I have literally spent the entire friday night and today on this and I throw
in the towel. Where have I gone wrong?
*Added this line to the solrconfig:*
/<requestHandler name="/dataimport"
class="org.apache.solr.handler.dataimport.DataImportHandler">
<lst name="defaults">
<str name="config">/home/solr/data-config.xml</str>
</lst>
</requestHandler>/
*Then my data-config.xml looks like this:*
/<dataConfig>
<dataSource type="FileDataSource" />
<document>
<entity
name="document"
processor="FileListEntityProcessor"
baseDir="/var/lib/data"
fileName=".*.xml$"
recursive="false"
rootEntity="false"
dataSource="null">
<entity
processor="XPathEntityProcessor"
url="${document.fileAbsolutePath}"
useSolrAddSchema="true"
stream="true">
</entity>
</entity>
</document>
</dataConfig>/
*Then in my var/lib/data folder I have a data.xml file that looks like
this:*
/<add>
<doc>
<field name="id">123</field>
<field name="description">This is my long description</field>
<field name="company">Google</field>
<field name="location_name">England</field>
<field name="date">2007-12-31 22:29:59</field>
<field name="source">Google</field>
<field name="url">www.google.com</field>
<field name="latlng">45.17614,45.17614</field>
</doc>
</add>/
*Finally I then ran this command:*
/http://localhost:8080/solr/dataimport?command=delta-import&clean=false/
*And I get this result (failed):*
/<response>
<lst name="responseHeader">
<int name="status">0</int>
<int name="QTime">1</int>
</lst>
<lst name="initArgs">
<lst name="defaults">
<str name="config">/opt/solr/example/solr/conf/data-config.xml</str>
</lst>
</lst>
<str name="command">delta-import</str>
<str name="status">idle</str>
<str name="importResponse"/>
<lst name="statusMessages">
<str name="Time Elapsed">0:15:9.543</str>
<str name="Total Requests made to DataSource">0</str>
<str name="Total Rows Fetched">0</str>
<str name="Total Documents Processed">0</str>
<str name="Total Documents Skipped">0</str>
<str name="Delta Dump started">2012-11-17 17:32:56</str>
<str name="Identifying Delta">2012-11-17 17:32:56</str>
<str name="">*Indexing failed*. Rolled back all changes.</str>
<str name="Rolledback">2012-11-17 17:32:56</str>
</lst>
<str name="WARNING">
This response format is experimental. It is likely to change in the future.
</str>
</response>/
--
View this message in context: http://lucene.472066.n3.nabble.com/Solr-Delta-Import-Handler-not-working-tp4020897.html
Sent from the Solr - User mailing list archive at Nabble.com.
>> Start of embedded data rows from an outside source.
/-- OPEN (R197). -/
def execSmeOpen (b : Blk) (w : Word) (s : State) : Res := ran (fun s => s.smeCommand b 0x1 w .none) s
/-- ABORT (R199). -/
def execSmeAbort (b : Blk) (w : Word) (s : State) : Res := ran (fun s => s.smeCommand b 0x2 w .none) s
/-- STATUS (R237). -/
def execSmeStatus (b : Blk) (w : Word) (err : MemErr) (s : State) : Res := ran (fun s => s.smeCommand b 0x3 w err) s
/-- EXP_WRITE (R227). -/
def execExpWrite (b : Blk) (w : Word) (err : MemErr) (s : State) : Res := ran (fun s => s.smeCommand b 0x4 w err) s
/-- EXP_CLEAR (R228). -/
def execExpClear (b : Blk) (w : Word) (s : State) : Res := ran (fun s => s.smeCommand b 0x5 w .none) s
/-- EXP_READ (R226). -/
def execExpRead (b : Blk) (w : Word) (err : MemErr) (s : State) : Res := ran (fun s => s.smeCommand b 0x6 w err) s
/-- MR_EXTEND (R222). -/
def execMrExtend (b : Blk) (w : Word) (s : State) : Res := ran (fun s => s.smeCommand b 0x7 w .none) s
/-- MR_ASSIGN (R224). -/
def execMrAssign (b : Blk) (w : Word) (s : State) : Res := ran (fun s => s.smeCommand b 0x8 w .none) s
/-- MR_READ (R225). -/
def execMrRead (b : Blk) (w : Word) (err : MemErr) (s : State) : Res := ran (fun s => s.smeCommand b 0x9 w err) s
/-- PURGE (R233). -/
def execSmePurge (b : Blk) (w : Word) (s : State) : Res := ran (fun s => s.smeCommand b 0xA w .none) s

/-- Two assignments differ (R207): PART is part of a DEDICATED one alone.
Marks: log 79 (DEDUCED). -/
def LaneGroup.differs (a b : LaneGroup) : Bool := a.mode != b.mode || (a.mode == 2 && a.part != b.part)

/-- The assignments that the SME_LG_CFG registers stage.
Marks: log 79 (DEDUCED). -/
def State.stagedGroups (s : State) : List LaneGroup :=
  (List.range 16).map fun n => ⟨fld (s.reg .smeLgCfg 0 n) 8 2, fld (s.reg .smeLgCfg 0 n) 0 6⟩

/-- SME_COMMIT (R209): the staged assignments applied, or refused.
Marks: log 79 (DEDUCED). -/
def State.smeCommit (s : State) : State :=
  let staged := s.stagedGroups
  let changed (n : Nat) : Bool := (staged.getD n {}).differs (s.sme.groups.getD n {})
  let busy := (List.range 16).any fun n => changed n && 0 < s.openOn n
  let held (n : Nat) : Bool :=
    let g := s.sme.groups.getD n {}
    g.mode == 2 && s.partConf g.part && !s.sme.released.getLsbD n
  let denied := (staged.any fun g => g.mode == 3) || (List.range 16).any fun n => changed n && held n
  match lowest [(busy, .busy), (denied, .deniedAttr)] with
  | some c => s.onSme fun m => { m with commitCode := c }
  | none =>
    let moved := BitVec.ofNat 16 (bitsToNat ((List.range 16).map changed))
    s.onSme fun m => { m with groups := staged, released := m.released &&& ~~~ moved, commitCode := .done }

/-- SME_COMMIT (R209): only a write with COMMIT = 1 commits. -/
def execSmeCommit (w : Word) (s : State) : Res :=
  ran (fun s => if !s.d3Serves then s.refuseD3 else if bit w 0 then s.smeCommit else s) s

/-- RES_POP's word. -/
def State.resPopWord (s : State) (b : Blk) : Word :=
  match (s.smeBlk b).resQ with
  | [] => 0
  | r :: _ => put r.sid 0 ||| put r.gen 12 ||| put r.outcome.byte 20 ||| putB true 31

/-- RES_POP (R220). -/
def execResPop (b : Blk) (s : State) : Res :=
  ran (fun s =>
    if !s.d3Serves then s.refuseD3
    else (s.onSmeBlk b fun x => { x with resQ := x.resQ.drop 1 }).emit (.read (s.resPopWord b))) s

end Sys2Proof.Machine
end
Re: Solr Delta Import Handler not working
Posted by Lance Norskog <go...@gmail.com>.
| dataSource="null"
I think this should not be here. The datasource should default to the <dataSource> listing. And 'rootEntity=true' should be in the XPathEntityProcessor block, because you are adding each file as one document.
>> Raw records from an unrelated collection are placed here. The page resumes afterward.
/-- The alias keys have come: both TBSCertificates are built, and the signature is asked for with slot 0. -/
def State.certKeys (s : State) (r : AttRun) (keys : Bytes) : State :=
  let i := s.certInfo keys
  let tbs := certTbs i true keys
  let s := s.onAtt fun a => { a with aliasKeys := keys }
  s.attRunTo { r with phase := .sign, slot := 0, digest := sha384 tbs, msg := certTbs i false keys, tbs := tbs }

/-! ### Answers of the PKE -/

/-- A signature has come: the certificates are whole, a report is written and numbered (R398), or SIGN_BIND's output is
written. -/
def State.attSigned (s : State) (r : AttRun) (sig : Bytes) : State :=
  let ec := sig.take 96
  let ml := slice sig 96 4627
  match r.cmd with
  | none =>
    (s.onAtt fun a => { a with run := none, certs := some (certOf true r.tbs ec, certOf false r.msg ml) }).attGoOn
  | some c =>
    match r.payload with
    | some p =>
      let out := coseSign s.aliasDigest p ec ml
      let s := s.onAtt fun a => { a with seq := a.seq + 1, cntReports := tally a.cntReports }
      ((s.attWrite c.blk c.out out).attEnd c .done out.length).attGoOn
    | none => ((s.attWrite c.blk c.out sig).attEnd c .done sig.length).attGoOn

/-- The PKE has answered the unit. BUSY leaves the work as it is, to be issued again; a failure ends the command, and a
failed build begins anew. -/
def State.attAnswer (s : State) (k : Code) (out : Bytes) : State :=
  match s.att.run with
  | none => s
  | some r =>
    if k = .busy then s
    else if k = .done then
      match r.phase with
      | .keys => s.certKeys r out
      | .signing => s.attSigned r out
      | _ => s
    else
      match r.cmd with
      | none => s.onAtt fun a => { a with run := none }
      | some c => (s.attEnd c k 0).attGoOn

/-- The code of an operation of block S as the security firmware finds it, where a step of its leg waits for one (R407). -/
def PqWork.told (k : Code) (q : PqWork) : PqWork := if q.asked && q.code.isNone then { q with code := some k } else q

/-- The answer of an operation taken by whoever asked for it: the Kiln, the attestation unit, or a block, whose BUSY falls
(R470). -/
def State.pkeAnswer (s : State) (c : PkeCmd) (k : Code) (out : Bytes) : State :=
  let s := s.pkeEnd c k
  match c.req with
  | 0 => if k = .done then s.formFinish out else s.formFails k
  | 1 => s.attAnswer k out
  | 2 =>
    let s := s.onFw fun w => { w with pq := w.pq.map (PqWork.told k) }
    { s with top := { s.top with edgeSec := true } }
  | _ => { s with top := { s.top with edgePke := true } }

/-- PKE_OP_DONE (R367): due while an operation runs that can meet this fault. -/
def execPkeOpDone (fault : PkeFault) (s : State) : Res :=
  ranIf (s.pke.running.any fun c => pkeFaultFits c fault)
    (fun s =>
      match s.pke.running with
      | none => s
      | some c =>
        let r := s.pkeResult c fault
        r.1.pkeAnswer c r.2.1 r.2.2) s

/-- EXPAND (R358): due while the Kiln's EXPAND of this slot runs; it fills the cache entry. -/
def execPkeExpand (slot : Fin 2) (s : State) : Res :=
  ranIf (s.pke.running.any fun c => c.op == .expand && c.slot.toNat == slot.val)
    (fun s =>
      match s.pke.running with
      | none => s
      | some c =>
        let r := s.pkeResult c .none
        r.1.pkeAnswer c r.2.1 r.2.2) s

/-- The running operation stops with ABORTED (R378): nothing more is written. -/
def State.pkeAbandon (s : State) : State :=
  match s.pke.running with
  | none => s
  | some c => s.pkeAnswer c .aborted []

/-- PKE_ABANDON (R378): PKE_CTRL written. -/
def execPkeAbandon (w : Word) (s : State) : Res :=
  ranOn .d2 (fun s =>
    let s := s.setReg .pkeCtrl (w &&& 1)
    if bit w 1 then s.pkeAbandon else s) s

/-! ### Commands that the unit itself issues to the PKE -/

/-- The unit's command enters the queue, or is refused as R363 and R366 say.
Marks: log 89 (DEDUCED). -/
def State.attIssue (s : State) (op : PkeOp) (next : AttPhase) (e : MemErr) : State :=
  match s.att.run with
  | none => s
  | some r =>
    let slot : SlotIx := if op = .pubkey then 1 else r.slot
    if s.pke.halted then s.attAnswer .aborted []
    else
      let s := s.fetchSlot slot e
      match lowest [(s.pkeFreeze, .busy), (!s.seedSlot slot, .deniedAttr), (s.slotUnusable slot, .integrity)] with
      | some k => s.attAnswer k []
      | none =>
        let c : PkeCmd :=
          { op := op, req := 1, slot := slot, gen := (s.slot slot).gen, digest := r.digest, ctx := r.ctx, attMsg := r.msg,
            len := r.msg.length }
        (s.attRunTo { r with phase := next }).onPke fun p => { p with queue := p.queue ++ [c] }

/-- The unit waits to issue a command: its phase is `p`. -/
def State.attReady (s : State) (p : AttPhase) : Bool := s.att.run.any fun r => r.phase == p

/-- HYB_SIGN (R372): the attestation unit's; refused to the blocks (R361); `err`: what SECDED finds in the slot (R278). -/
def execHybSign (b : PkeReq) (w : Word) (err : MemErr) (s : State) : Res :=
  match b with
  | .att => ranIf (s.attReady .sign) (fun s => s.attIssue .hybSign .signing err) s
  | .s => ranOn .d2 (fun s => s.pkeCommand .s .hybSign w) s
  | .c => ranOn .d2 (fun s => s.pkeCommand .c .hybSign w) s

/-- PUBKEY (R361); `err`: what SECDED finds in the slot (R278). -/
def execPkePubkey (b : PkeReq) (w : Word) (err : MemErr) (s : State) : Res :=
  match b with
  | .att => ranIf (s.attReady .pubkey) (fun s => s.attIssue .pubkey .keys err) s
  | .s => ranOn .d2 (fun s => s.pkeCommand .s .pubkey w err) s
  | .c => ranOn .d2 (fun s => s.pkeCommand .c .pubkey w err) s

/-! ### The firmware record (R412) -/

/-- The types of the valid entries rise strictly. -/
def typesRise : List FwEntry → Bool
  | [] => true
  | [_] => true
  | x :: y :: l => decide (x.typ.toNat < y.typ.toNat) && typesRise (y :: l)

/-- A record that a commit may apply. -/
def FwRecord.ok (r : FwRecord) : Bool :=
  let valid := r.entries.takeWhile fun e => e.valid
  let gap := (r.entries.drop valid.length).any fun e => e.valid
  !gap && typesRise valid && [1, 2, 3, 4].all fun t => valid.any fun e => e.typ.toNat == t

/-- ATT_COMMIT with COMMIT = 1 (R412, R492). -/
def State.attCommit (s : State) : State :=
  if !s.att.staged.ok then s.onAtt fun a => { a with commitCode := .deniedAttr }
  else
    let s := s.onAtt fun a =>
      { a with record := a.staged, epoch := a.epoch + 1, handover := false, commitCode := .done }
    { s with top := { s.top with fwDigest := s.regBytes .topFwStage 0 16 } }

/-- ATT_COMMIT (R412).
Marks: log 56 (DEDUCED). -/
def execAttCommit (w : Word) (s : State) : Res := ranOn .d2 (fun s => if bit w 0 then s.attCommit else s) s

/-- ATT_CTRL.HANDOVER written by the security core: 1 sets it; 0 clears it and discards the staged record (R412). -/
def State.setHandover (s : State) (w : Word) : State :=
  s.onAtt fun a => if bit w 0 then { a with handover := true } else { a with handover := false, staged := a.record }

/-- HANDOVER_SET (R412). -/
def execHandoverSet (w : Word) (s : State) : Res := ranOn .d2 (fun s => s.setHandover w) s

/-- HANDOVER_CLEAR (R412). -/
def execHandoverClear (w : Word) (s : State) : Res := ranOn .d2 (fun s => s.setHandover w) s

/-- MAIN_READY (R415): the control cluster's write of ATT_CTRL. -/
def execMainReady (w : Word) (s : State) : Res :=
  ranOn .d2 (fun s => s.onAtt fun a => { a with mainReady := a.mainReady || bit w 1 }) s

end Sys2Proof.Machine
end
----- Original Message -----
| From: "Spadez" <ja...@hotmail.com>
| To: solr-user@lucene.apache.org
| Sent: Sunday, November 18, 2012 7:34:34 AM
| Subject: Re: Solr Delta Import Handler not working
|
| Update! Thank you to Lance for the help. Based on your suggestion I
| have
| fixed up a few things.
|
| *My Dataconfig now has the filename pattern fixed and root
| entity=true*
| /<dataConfig>
| <dataSource type="FileDataSource" />
| <document>
| <entity
| name="document"
| processor="FileListEntityProcessor"
| baseDir="/var/lib/employ"
| fileName="^.*\.xml$"
| recursive="false"
| rootEntity="true"
| dataSource="null">
| <entity
| processor="XPathEntityProcessor"
| url="${document.fileAbsolutePath}"
| useSolrAddSchema="true"
| stream="true">
| </entity>
| </entity>
| </document>
| </dataConfig>/
|
| *My data.xml has a corrected date format with "T":*
| /<add>
| <doc>
| <field name="id">123</field>
| <field name="title">Delta Import 2</field>
| <field name="description">This is my long description</field>
| <field name="truncated_description">This is</field>
|
| <field name="company">Google</field>
| <field name="location_name">England</field>
| <field name="date">2007-12-31T22:29:59</field>
| <field name="source">Google</field>
| <field name="url">www.google.com</field>
| <field name="latlng">45.17614,45.17614</field>
| </doc>
| </add>/
|
|
|
| --
| View this message in context:
| http://lucene.472066.n3.nabble.com/Solr-Delta-Import-Handler-not-working-tp4020897p4020925.html
| Sent from the Solr - User mailing list archive at Nabble.com.
|
Re: Solr Delta Import Handler not working
Posted by Spadez <ja...@hotmail.com>.
Update! Thank you to Lance for the help. Based on your suggestion I have
fixed up a few things.
*My Dataconfig now has the filename pattern fixed and root entity=true*
/<dataConfig>
<dataSource type="FileDataSource" />
<document>
<entity
name="document"
processor="FileListEntityProcessor"
baseDir="/var/lib/employ"
fileName="^.*\.xml$"
recursive="false"
rootEntity="true"
dataSource="null">
<entity
processor="XPathEntityProcessor"
url="${document.fileAbsolutePath}"
useSolrAddSchema="true"
stream="true">
</entity>
</entity>
</document>
</dataConfig>/
*My data.xml has a corrected date format with "T":*
/<add>
<doc>
<field name="id">123</field>
<field name="title">Delta Import 2</field>
<field name="description">This is my long description</field>
<field name="truncated_description">This is</field>
<field name="company">Google</field>
<field name="location_name">England</field>
<field name="date">2007-12-31T22:29:59</field>
<field name="source">Google</field>
<field name="url">www.google.com</field>
<field name="latlng">45.17614,45.17614</field>
</doc>
</add>/
--
View this message in context: http://lucene.472066.n3.nabble.com/Solr-Delta-Import-Handler-not-working-tp4020897p4020925.html
Sent from the Solr - User mailing list archive at Nabble.com.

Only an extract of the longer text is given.